Recalling the fact that the aspiration to recover and repossess land or property has emerged in recent years as a distinct and claimable right applicable to all displaced persons who wish to invoke it.
Convinced that, in adopting a victim oriented perspective, the European Union would affirm its human solidarity with victims of violations of international law and be finally consistent with principles of international law as well as in harmony with its own values.
Therefore, I, in the name of Justice, call upon the European Union to ensure that all persons threatened with or subject to present or passed forced evictions due to wars or urban redevelopment schemes have the right of access to timely remedy in accordance with the above stated UN principles.
Appropriate remedies include a fair hearing, access to legal counsel, legal aid, return, restitution, resettlement, rehabilitation and compensation.
In accordance with the above mentioned principles when eviction is or was unavoidable, and necessary for the promotion of the general welfare, both, the responsible State as the European Union must provide or ensure fair and just compensation for any losses of personal, real or other property or goods, including rights or interests in property. Compensation should be provided for any economically assessable damage, as appropriate and proportional to the gravity of the violation and the circumstances of each case.

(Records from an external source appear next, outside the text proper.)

-- ==== Sys2Proof/Safety.lean ====
section
/-!
DEFINITION. Sys2Proof/Safety.lean: what claims are stated in: states in which the device serves commands, well-formed
memories, and what a command leaves unchanged.
-/

namespace Sys2Proof.Machine

/-! ### States -/

/-- The device is out of reset and not HALTED, so it acts on commands. -/
def State.up (s : State) : Prop := s.ctl.held = false ∧ s.ctl.halted = false

/-- A frame has begun and its release point has not come. -/
def State.inFrame (s : State) : Prop := s.frame.ticked = true ∧ s.frame.phase ≤ 1

/-- A field die has its channels: 32 inputs, 8 lines, 4 analog and 4 speed inputs, 16 cells, 2 groups, 16 Colander instances and
3 streams (R245, R275, R296). -/
def Die.shaped (x : Die) : Prop :=
  x.din.length = 32 ∧ x.tpl.length = 8 ∧ x.ana.length = 4 ∧ x.spd.length = 4 ∧ x.cells.length = 16 ∧ x.grps.length = 2 ∧
    x.cols.length = 16 ∧ x.streams.length = 3

/-- Memories of a lane in canonical form. -/
def LaneS.memWf (x : LaneS) : Bool := Memory.wf 0 x.dm && Memory.wf 0 x.bank0 && Memory.wf 0 x.bank1

/-- The register file in canonical form. -/
def State.regsWf (s : State) : Bool := Memory.wf 0 s.regs

/-- Copy 1 of the process image is the complement of copy 0 in every word (R218). -/
def State.copiesAgree (s : State) : Prop := ∀ a : Nat, memRead (~~~ 0) s.pi.copy1 a = ~~~ memRead 0 s.pi.copy0 a

/-- A latched trip keeps the trip-line carrier off and the authority down (R199, R202). -/
def State.tripHolds (s : State) : Prop := s.trip.latched = true → s.trip.carrier = false ∧ s.pair.auth = false

/-- The two copies as memories: copy 0 in canonical form, and copy 1 its complement entry by entry (R218). -/
def State.imageWf (s : State) : Prop :=
  Memory.wf 0 s.pi.copy0 = true ∧ s.pi.copy1 = s.pi.copy0.map (fun (p : Nat × Word) => (p.1, ~~~ p.2))

/-- A device in reset is not locked, and a locked one runs with a stream that passed its check (R63, R67). -/
def State.lockHolds (s : State) : Prop :=
  (s.ctl.held = true → s.cfg.locked = false) ∧ (s.cfg.locked = true → s.cfg.load = 3)

/-! ### What a command leaves unchanged -/

/-- The parts of the state that a frame condition names. The trip and the module pair are cut in two, so that the latch and
the authority can be named apart from the rest. -/
inductive Part where
  | pending | ctl | clk | cfg | frame | la | lb | lc | led | scale | tripLatch | tripRest | copies | piRest | force | fld0 | fld1 | log
  | pmu | auth | pairRest | links | host | eth | prp | trdp | tsu | saf | mvb | can | uart | key | store | upd | regs | reads
  | free
  deriving DecidableEq, Repr

/-- Two states agree in a part. -/
def Part.same (s t : State) : Part → Prop
  | .pending => t.pending = s.pending
  | .ctl => t.ctl = s.ctl
  | .clk => t.clk = s.clk
  | .cfg => t.cfg = s.cfg
  | .frame => t.frame = s.frame
  | .la => t.la = s.la
  | .lb => t.lb = s.lb
  | .lc => t.lc = s.lc
  | .led => t.led = s.led
  | .scale => t.scale = s.scale
  | .tripLatch => t.trip.latched = s.trip.latched ∧ t.trip.carrier = s.trip.carrier
  | .tripRest => { t.trip with latched := s.trip.latched, carrier := s.trip.carrier } = s.trip
  | .copies => t.pi.copy0 = s.pi.copy0 ∧ t.pi.copy1 = s.pi.copy1
  | .piRest => { t.pi with copy0 := s.pi.copy0, copy1 := s.pi.copy1 } = s.pi
  | .force => t.force = s.force
  | .fld0 => t.fld0 = s.fld0
  | .fld1 => t.fld1 = s.fld1
  | .log => t.log = s.log
  | .pmu => t.pmu = s.pmu
  | .auth => t.pair.auth = s.pair.auth
  | .pairRest => { t.pair with auth := s.pair.auth } = s.pair
  | .links => t.links = s.links
  | .host => t.host = s.host
  | .eth => t.eth = s.eth
  | .prp => t.prp = s.prp
  | .trdp => t.trdp = s.trdp
  | .tsu => t.tsu = s.tsu
  | .saf => t.saf = s.saf
  | .mvb => t.mvb = s.mvb
  | .can => t.can = s.can
  | .uart => t.uart = s.uart
  | .key => t.key = s.key
  | .store => t.store = s.store
  | .upd => t.upd = s.upd
  | .regs => t.regs = s.regs
  | .reads => t.reads = s.reads
  | .free => t.free = s.free

/-- Only the named parts of the state differ: the frame condition of a command. -/
def OnlyChanges (l : List Part) (s t : State) : Prop := ∀ p : Part, p ∉ l → Part.same s t p

/-- The part that holds a lane. -/
def lanePart : Lane → Part
  | .a => .la
  | .b => .lb
  | .c => .lc

/-- The parts that a verdict on a detector of a field die reaches: registers, the log, hosts' vectors and the budgets. -/
def verdictParts : List Part := [.regs, .log, .host, .pmu]

/-- The part that holds a field die. -/
def diePart (d : Fin 2) : Part := if d = 0 then .fld0 else .fld1

/-- The parts that every event notice may reach: registers, the log and pending vectors of hosts (R34, R423, R535). -/
def notices : List Part := [.regs, .log, .host]

/-- Stored registers outside a list of addresses keep their values. -/
def RegsKept (l : List Nat) (s t : State) : Prop := ∀ a : Nat, a ∉ l → regGet t a = regGet s a

/-! ### Commands -/

/-- The command goes on to a state of which `P` holds, and only the named parts of the state differ. -/
def Does (s : State) (c : Instr) (parts : List Part) (P : State → Prop) : Prop :=
  ∃ t, exec c s = .next t ∧ P t ∧ OnlyChanges parts s t

/-- A party's write reaches the register: it is locked and owned, and its block is not under reset (R62, R69, R426). -/
def Writes (s : State) (p : Party) (a : Nat) : Prop := writeError s p.val a = none

/-- The context of a task in a lane. -/
def ctxOf (s : State) (l : Lane) (t : BitVec 8) : Ctx := assocGet (Ctx.start 0 []) (s.lane l).runs t.toNat

/-- The parts of the three lanes. -/
def laneParts : List Part := [.la, .lb, .lc]

/-! ### Services of the house controller and the loader -/

/-- A request of service `code` reaches its service from party or source `p` (R431, R516, R529): taken from a mailbox in the
present frame, or as a message; `data` are its data bytes. -/
def Reaches (s : State) (via : Via) (code p : Nat) (slot data : List Byte) (sources : Nat → Bool) : Prop :=
  byteAt slot 2 = code ∧ serviceBad slot = false ∧ s.host.ports.length = 4 ∧
    match via with
    | .mailbox => s.host.current = some ⟨p, slot, s.frame.k⟩ ∧ p < 4 ∧ data = dataWindow s p ∧
        (s.hport p).rp.length = 16 ∧ (s.hport p).rpCount < 16
    | .message src sl d => src.toNat = p ∧ sl = slot ∧ sources p = true ∧ messageReaches s p slot = true ∧
        data = (if p < 4 then dataWindow s p else d) ∧ (p < 4 → Memory.wf 0 (s.hport p).space = true)

/-- The reply `r` has gone out where the request came from (R431, R516, R521). -/
def Replies (t : State) (via : Via) (p : Nat) (r : List Byte) : Prop :=
  match via with
  | .mailbox => (t.hport p).replies.getLast? = some r
  | .message _ _ _ =>
    if p < 4 then spaceBytes t p 0x450 64 = r ∧ memRead 0 (t.hport p).space 0x408 = 2 else t.upd.reply = r

/-- The reply of a session service (R519): result, cause and session, then what the service adds. -/
def sessionReply (t : State) (slot : List Byte) (res : Nat) (more : List Byte) : List Byte :=
  replySlot slot 0 (leBytes 1 res ++ leBytes 1 t.upd.cause ++ leBytes 2 t.upd.session.toNat ++ more)

/-! ### The issue of a Ladle instruction -/

/-- The word of opcode `op` issues in the context in the present cycle (R140), its SG stage comes before the lane's release point
(R159), the SECDED checks find nothing, the instruction is not the bank's last (R135), the staging region is not over-full, and the
lane's data memory is in its canonical form. -/
def Issues (s : State) (i : Issue) (op : Nat) : Prop :=
  issuable s i op = true ∧ atIssue s i = s ∧ discards s i.lane op (issueCtx s i) = false ∧ i.fetch = .clean ∧
    (∀ e ∈ i.ecc, e = .clean) ∧ (issueCtx s i).pc < 0x7FFFF ∧
    (issueCtx s i).staging.length ≤ 512 ∧ Memory.wf 0 (s.lane i.lane).dm = true

/-- The issue record of an instruction that the slow path does not complete (R173). -/
def issued (s : State) (i : Issue) : List LaneRec := if (issueCtx s i).slow.isSome then [] else [.issue i.task]

/-- The lane's ledger while the instruction issues: an answer from the slow path completes one that has issued. -/
def issueLedger (s : State) (i : Issue) : Ledger :=
  if (issueCtx s i).slow.isSome then s.ledger i.lane else (s.ledger i.lane).issueOf s.clk.loc i.task

/-- The lane as the instruction reads it: data memory without the writes that are made in its RD cycle or later (R112, R142). -/
def seenBy (s : State) (i : Issue) : LaneS :=
  let x := s.lane i.lane
  let late := (issueLedger s i).writes.filter (fun w => decide (s.clk.loc + 2 ≤ w.wr))
  { x with dm := late.foldr (fun w m => memWrite 0 m w.addr w.old) x.dm }

/-- No earlier instruction's write of the data-memory word is on its way to its WR stage (R112). -/
def Settled (s : State) (i : Issue) (a : Nat) : Prop := ∀ w ∈ (s.ledger i.lane).writes, w.addr = a → w.wr ≤ s.clk.loc

/-- The word operand of a W-format word is readable with value `v`, and the instruction is not annulled. -/
def OperandIs (s : State) (i : Issue) (cmp noWb : Bool) (v : Word) : Prop :=
  ∃ w, fmtW i.field cmp noWb = .ok w ∧ (w.c = true → (issueCtx s i).ba = true) ∧ readX (seenBy s i) (issueCtx s i) w = .ok v

/-- The waits for a program sub-bank that an issue in a lane may count (R144, R164). -/
def fetchWaits (l : Lane) : List Nat :=
  (List.range 8).map (fun e => Reg.LEN_FETCHWAIT + 0x100000 * laneIx l + 0x1000 * e)

/-- What an instruction leaves unchanged besides its context's registers, its staging region and its data-memory words: of its
lane everything but the other contexts' turn, the records on the spoke and the engine's last issuer, everything outside the
lane but its ledger, and every stored register but LEN.STGMAX of the engine and the LEN.FETCHWAIT of the lane. -/
def IssueKeeps (s t : State) (i : Issue) : Prop :=
  OnlyChanges [lanePart i.lane, .led, .regs] s t ∧
  RegsKept ((Reg.LEN_STGMAX + 0x100000 * laneIx i.lane + 0x1000 * engineOf i.task) :: fetchWaits i.lane) s t ∧
  (let x := s.lane i.lane
   let y := t.lane i.lane
   { y with dm := x.dm, runs := x.runs, rr := x.rr, out := x.out } = x ∧
   (∃ r, y.out = x.out ++ spoken s (issued s i) ++ r) ∧
   y.rr = (if (issueCtx s i).slow.isSome then x.rr else x.rr.set (engineOf i.task) (contextOf i.task)) ∧
   ∀ u : Nat, u ≠ i.task.toNat → assocGet (Ctx.start 0 []) y.runs u = assocGet (Ctx.start 0 []) x.runs u)

/-- The instruction retires: its context is `c` but for its counts, its signature and a slow-path answer that is used up,
and of the lane's data memory the words of `ws` hold their new values, where no other write of them is on its way, while every
other word is unchanged. -/
def Retires (s t : State) (i : Issue) (c : Ctx) (ws : List (Nat × Word)) : Prop :=
  assocHas (t.lane i.lane).runs i.task.toNat = true ∧
  issueCtx t i = { c with retired := (issueCtx s i).retired + 1, slow := none, sig := (issueCtx t i).sig } ∧
  (∀ p ∈ ws, Settled s i p.1 → dmWord (t.lane i.lane) p.1 = p.2) ∧
  (∀ a : Nat, (∀ p ∈ ws, p.1 ≠ a) → dmWord (t.lane i.lane) a = dmWord (s.lane i.lane) a) ∧
  IssueKeeps s t i

/-- The instruction completes with an effect: `exec` answers a next state in which it has retired. -/
def Completes (s : State) (i : Issue) (cmd : Instr) (c : Ctx) (ws : List (Nat × Word)) : Prop :=
  ∃ t, exec cmd s = .next t ∧ Retires s t i c ws

/-- The context goes to the next instruction. -/
def Ctx.step (c : Ctx) : Ctx := { c with pc := c.pc + 1 }

/-- The instruction faults with a code of R136: the run ends, the fault register holds the code and the index, and no memory word
changes; of another context at most a waiting slow-path read takes the place that comes free (R137, R145, R165). -/
def FaultsWith (s : State) (i : Issue) (cmd : Instr) (code : Nat) : Prop :=
  ∃ t, exec cmd s = .next t ∧
    (let x := s.lane i.lane
     let y := t.lane i.lane
     (assocGet (0, 0) y.faults i.task.toNat).1 = faultWord (assocGet (0, 0) x.faults i.task.toNat).1.toNat code (issueCtx s i).pc ∧
     assocHas y.runs i.task.toNat = false ∧ y.dm = x.dm ∧
     y.out = x.out ++ spoken s (issued s i ++ [.tend i.task code]) ∧
     (∀ u : Nat, u ≠ i.task.toNat →
       { assocGet (Ctx.start 0 []) y.runs u with slow := (assocGet (Ctx.start 0 []) x.runs u).slow } =
         assocGet (Ctx.start 0 []) x.runs u)) ∧
    OnlyChanges [lanePart i.lane, .led] s t

/-- The instruction is annulled (R119): only its program counter moves, and nothing enters the lane's signature. -/
def Annuls (s : State) (i : Issue) (cmd : Instr) : Prop :=
  ∃ t, exec cmd s = .next t ∧ assocHas (t.lane i.lane).runs i.task.toNat = true ∧
    issueCtx t i = { (issueCtx s i) with pc := (issueCtx s i).pc + 1, slow := none } ∧
    (t.lane i.lane).dm = (s.lane i.lane).dm ∧ (t.lane i.lane).out = (s.lane i.lane).out ++ spoken s (issued s i) ∧
    OnlyChanges [lanePart i.lane, .led, .regs] s t ∧ RegsKept (fetchWaits i.lane) s t

end Sys2Proof.Machine
end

Restitution should in accordance with international law be given preference. Real compensation in form of land and common property resources as well as pecuniary compensation should only be options if restitution is not possible.
Moreover, I demand that European Commission interpret Art. 17 Charter of Fundamental Rights in the light of the above said and ensure that art 17 has retroactive effect.
Additionally, I urge the European Commission to broaden the scope of Art. 295 EC Treaty (respectively Art.345 EU Reform Treaty – Treaty of Lisbon) in accordance with the above stated principles of international law in order to encompass also the EU’s right to intervene in the national systems of property ownership of EU member countries in cases where serious property rights violations have been committed or are about to be carried out. Countries which violate these terms ought to be heavily fined and denied further pecuniary aids (i.e. EU subventions).
Further I request that the European Commission declare the communist discriminatory property decrees and acts (in particular the Beneš Decrees; Yugoslavian AVNOJ Decrees and Polish Confiscation and Evictions Acts) null and void as well as redeem the unjust findings (incompatible with above stated principles of international law) drafted in the Legal Opinion on the Beneš Decrees.
Finally, I urge the European Commission to setup an independent forum (i.e. a committee composed of independent experts with the task of collecting and assessing information regarding Nazi and communist property confiscations and implement a Tribunal apt to pass binding property restitution decisions on EU Member States) competent to deal with confiscated property claims since the European Court of Human Rights deems itself ratione temporis incapable to hear such claims.
Committee on Petitions
The main objective of this petition is to propose the development of transparent remedial structures, which should be consistent with applicable principles of European and international law.
These measures not only contribute to a more consistent and predictable internal market in private property issues, they also improve access to justice and respect the rule of law.